Citi could book $10b gain on Morgan deal
Citigroup Inc may book a gain of as much as $10 billion by selling control of its brokerage to Morgan Stanley, helping to replenish capital depleted by the biggest losses in the bank's history, a person familiar with the talks said.
The pretax gain would come from writing up the value of Citigroup's Smith Barney unit to a new price set by the deal, said the person, who declined to be identified because the talks are confidential.
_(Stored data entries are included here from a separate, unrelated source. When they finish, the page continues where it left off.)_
/-- A read of a system register of a die, with the state after it; at is true on the assay core of die 0. -/
def State.dieRegRead (s : State) (d num idx : Nat) (at0 : Bool) : DWord × State :=
  let x := s.die d
  match num with
  | 0x100 => (if at0 then BitVec.ofNat 64 (x.arbBypass.toNat + b2n x.raceOk * 2 ^ 8 + b2n x.compact * 2 ^ 9) else 0, s)
  | 0x101 => (0xFF, s)
  | 0x110 => (x.astbase, s)
  | 0x120 => (BitVec.ofNat 64 (x.thot.toNat + x.tcool.toNat * 2 ^ 16 + x.thPeriod.toNat * 2 ^ 32 + b2n x.thEn * 2 ^ 40), s)
  | 0x126 => (BitVec.ofNat 64 (s.ptpNs.toNat + b2n s.ptpLock * 2 ^ 62 + b2n s.ptpValid * 2 ^ 63), s)
  | 0x127 => (if idx < 64 && idx % 8 < 6 then
      BitVec.ofNat 64 ((SMap.get 0 x.meas (idx / 8)).toNat / 2 ^ (64 * (idx % 8))) else 0, s)
  | 0x128 => (x.alertRead.1, s.setDie d x.alertRead.2)
  | 0x130 => (BitVec.ofNat 64 (b2n x.ringEn + x.ringSize.toNat * 2 + x.ringBase % 2 ^ 36 * 2 ^ 12), s)
  | 0x131 => (BitVec.ofNat 64 (x.head + x.tail * 2 ^ 32), s)
  | 0x132 => (BitVec.ofNat 64 (x.dropSide.read x.cycles x.dropped.toNat),
      s.setDie d { x with dropped := BitVec.ofNat 32 (x.dropSide.left x.cycles), dropSide := x.dropSide.cleared })
  | 0x133 => (x.errctl.setWidth 64, s)
  | 0x134 => (BitVec.ofNat 64 (x.ceThr.toNat + x.ceWin.toNat * 2 ^ 8 + x.mmThr.toNat * 2 ^ 16 + x.rpThr.toNat * 2 ^ 20 +
      x.rpWin.toNat * 2 ^ 24 + x.rvMax.toNat * 2 ^ 32), s)
  | 0x138 => (BitVec.ofNat 64 (x.cwInt.toNat + b2n x.cwEn * 2 ^ 5 + b2n x.cwHold * 2 ^ 6), s)
  | 0x139 => if idx < 96 then
      (((SMap.get {} x.cwrow idx).read x.cycles).1, s.setDie d { x with cwrow := SMap.mod {} x.cwrow idx (fun c => (c.read x.cycles).2) })
    else (0, s)
  | 0x13A => (if idx < 192 then SMap.get 0 x.suspect idx else 0, s)
  | 0x13B =>
    let t := d * 192 + idx
    if idx < 192 && (s.thread t).bound ≠ 0 then (((s.thread t).canaryRead x.cycles).1, s.modThread t (fun y => (y.canaryRead x.cycles).2))
    else (0, s)
  | 0x13C => (BitVec.ofNat 64 (x.wkHandle.toNat + x.wkCause.toNat * 2 ^ 16 + b2n x.wkGo * 2 ^ 24), s)
  | 0x13D => (x.bootstat, s)
  | _ => if idx < 48 then s.quadRegRead (d * 48 + idx) num else (0, s)

/-- A write of WKILL: with GO, a kill starts unless the handle names no working (R500). -/
def State.wkillWrite (s : State) (d : Nat) (v : Nat) : State :=
  let x := s.die d
  if x.wkGo then s
  else
    let h := bits v 15 0
    let cause := if bits v 23 16 = 0x3A then 0x3A else 0x4D
    let go := bit v 24 && s.hasWork h && h ≠ 0
    let s := s.setDie d { x with wkHandle := BitVec.ofNat 16 h, wkCause := BitVec.ofNat 8 cause, wkGo := go }
    if go then s.startKill h { cause := cause } (if cause = 0x3A then .faulted else .killed) else s

/-- A write of THROTTLE takes effect at the next window (R419); a sample of the same assay cycle takes the STEP from before it (R422). -/
def State.throttleWrite (s : State) (q : Nat) (v : Nat) : State :=
  let now := (s.die (q / 48)).cycles
  s.modQuad q (fun x => { x with
    stepNew := some (BitVec.ofNat 8 (bits v 3 0)),
    stepWas := if x.stepWas.any (fun p => p.1 == now) then x.stepWas else some (now, x.stepNew.getD x.step) })

/-- A write of QCLK (R415). -/
def State.qclkWrite (s : State) (q : Nat) (v : Nat) : State :=
  s.modQuad q (fun x => { x with fset := BitVec.ofNat 16 (clamp 8 28 (bits v 4 0)) })

/-- A write of ERRRING sets HEAD and TAIL to 0 (R429). -/
def State.errringWrite (s : State) (d : Nat) (v : Nat) : State :=
  s.modDie d (fun x => { x with ringEn := bit v 0, ringSize := BitVec.ofNat 5 (clamp 6 16 (bits v 5 1)),
                                ringBase := bits v 47 12, head := 0, tail := 0 })

/-- A write of HEAD that leaves TAIL − HEAD within the ring (R429). -/
def State.errptrWrite (s : State) (d : Nat) (v : Nat) : State :=
  s.modDie d (fun x =>
    if (x.tail + 2 ^ 32 - bits v 31 0) % 2 ^ 32 ≤ 2 ^ x.ringSize.toNat then { x with head := bits v 31 0 } else x)

/-- ERRTHR written (R443). -/
def Die.errthrWrite (x : Die) (v : Nat) : Die :=
  { x with ceThr := BitVec.ofNat 8 (bits v 7 0), ceWin := BitVec.ofNat 8 (clamp 16 40 (bits v 13 8)),
           mmThr := BitVec.ofNat 8 (bits v 19 16), rpThr := BitVec.ofNat 8 (bits v 23 20),
           rpWin := BitVec.ofNat 8 (clamp 10 40 (bits v 29 24)), rvMax := BitVec.ofNat 8 (bits v 39 32) }

/-- THERMCTL written (R418). -/
def Die.thermctlWrite (x : Die) (v : Nat) : Die :=
  { x with thot := BitVec.ofNat 12 (bits v 9 0), tcool := BitVec.ofNat 12 (bits v 25 16),
           thPeriod := BitVec.ofNat 8 (clamp 16 24 (bits v 36 32)), thEn := bit v 40 }

/-- A write of a system register of a die, by its access codes; at0 is true on the assay core of die 0. -/
def State.dieRegWrite (s : State) (d num idx : Nat) (v : Nat) (at0 : Bool) : State :=
  match num with
  | 0x100 => if at0 then s.modDie d (fun x =>
      { x with arbBypass := BitVec.ofNat 8 (bits v 7 0), raceOk := bit v 8, compact := bit v 9 }) else s
  | 0x110 => s.modDie d (fun x => { x with astbase := BitVec.ofNat 64 (v % 2 + bits v 47 20 * 2 ^ 20) })
  | 0x120 => s.modDie d (fun x => x.thermctlWrite v)
  | 0x122 => if idx < 48 then s.throttleWrite (d * 48 + idx) v else s
  | 0x123 => if idx < 48 then s.qclkWrite (d * 48 + idx) v else s
  | 0x124 => if idx < 48 then s.modQuad (d * 48 + idx) (fun x => { x with limit := BitVec.ofNat 16 (bits v 47 40) }) else s
  | 0x125 => if idx < 48 then s.modQuad (d * 48 + idx) (fun x => { x with thresh := BitVec.ofNat 16 (bits v 7 0) }) else s
  | 0x130 => s.errringWrite d v
  | 0x131 => s.errptrWrite d v
  | 0x133 => s.modDie d (fun x => { x with errctl := BitVec.ofNat 5 v })
  | 0x134 => s.modDie d (fun x => x.errthrWrite v)
  | 0x138 => s.modDie d (fun x => x.cwctlWrite v)
  | 0x13A => if idx < 192 then s.modDie d (fun x => x.suspectWrite idx v) else s
  | 0x13B =>
    let t := d * 192 + idx
    if idx < 192 && (s.thread t).bound ≠ 0 then
      s.modThread t (fun y => { y with canWin := BitVec.ofNat 8 (clamp 10 30 (bits v 4 0)), canEn := bit v 5 }) else s
  | 0x13C => s.wkillWrite d v
  | _ => s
The gain of $5 billion to $6 billion after taxes would flow into Citigroup's capital, a loan-loss cushion so eroded that the New York-based bank had to get $45 billion of rescue funds last year from the US government. "You're selling out the future to get through the crisis of the present, and unfortunately they don't have a lot of other choice," David Trone, an analyst at Fox-Pitt Kelton Cochran Caronia Waller in New York, said in a Jan 9 interview. The worst banking crisis since the Great Depression forced Citigroup Chief Executive Officer Vikram Pandit to abandon his pledge not to sell Smith Barney. For the past decade, the unit has been at the center of the bank's plan to provide bond-underwriting, savings accounts and investment advice under a single umbrella. Former US Treasury Secretary Robert Rubin who had opposed calls to break it up, said Jan 9 that he plans to quit the board.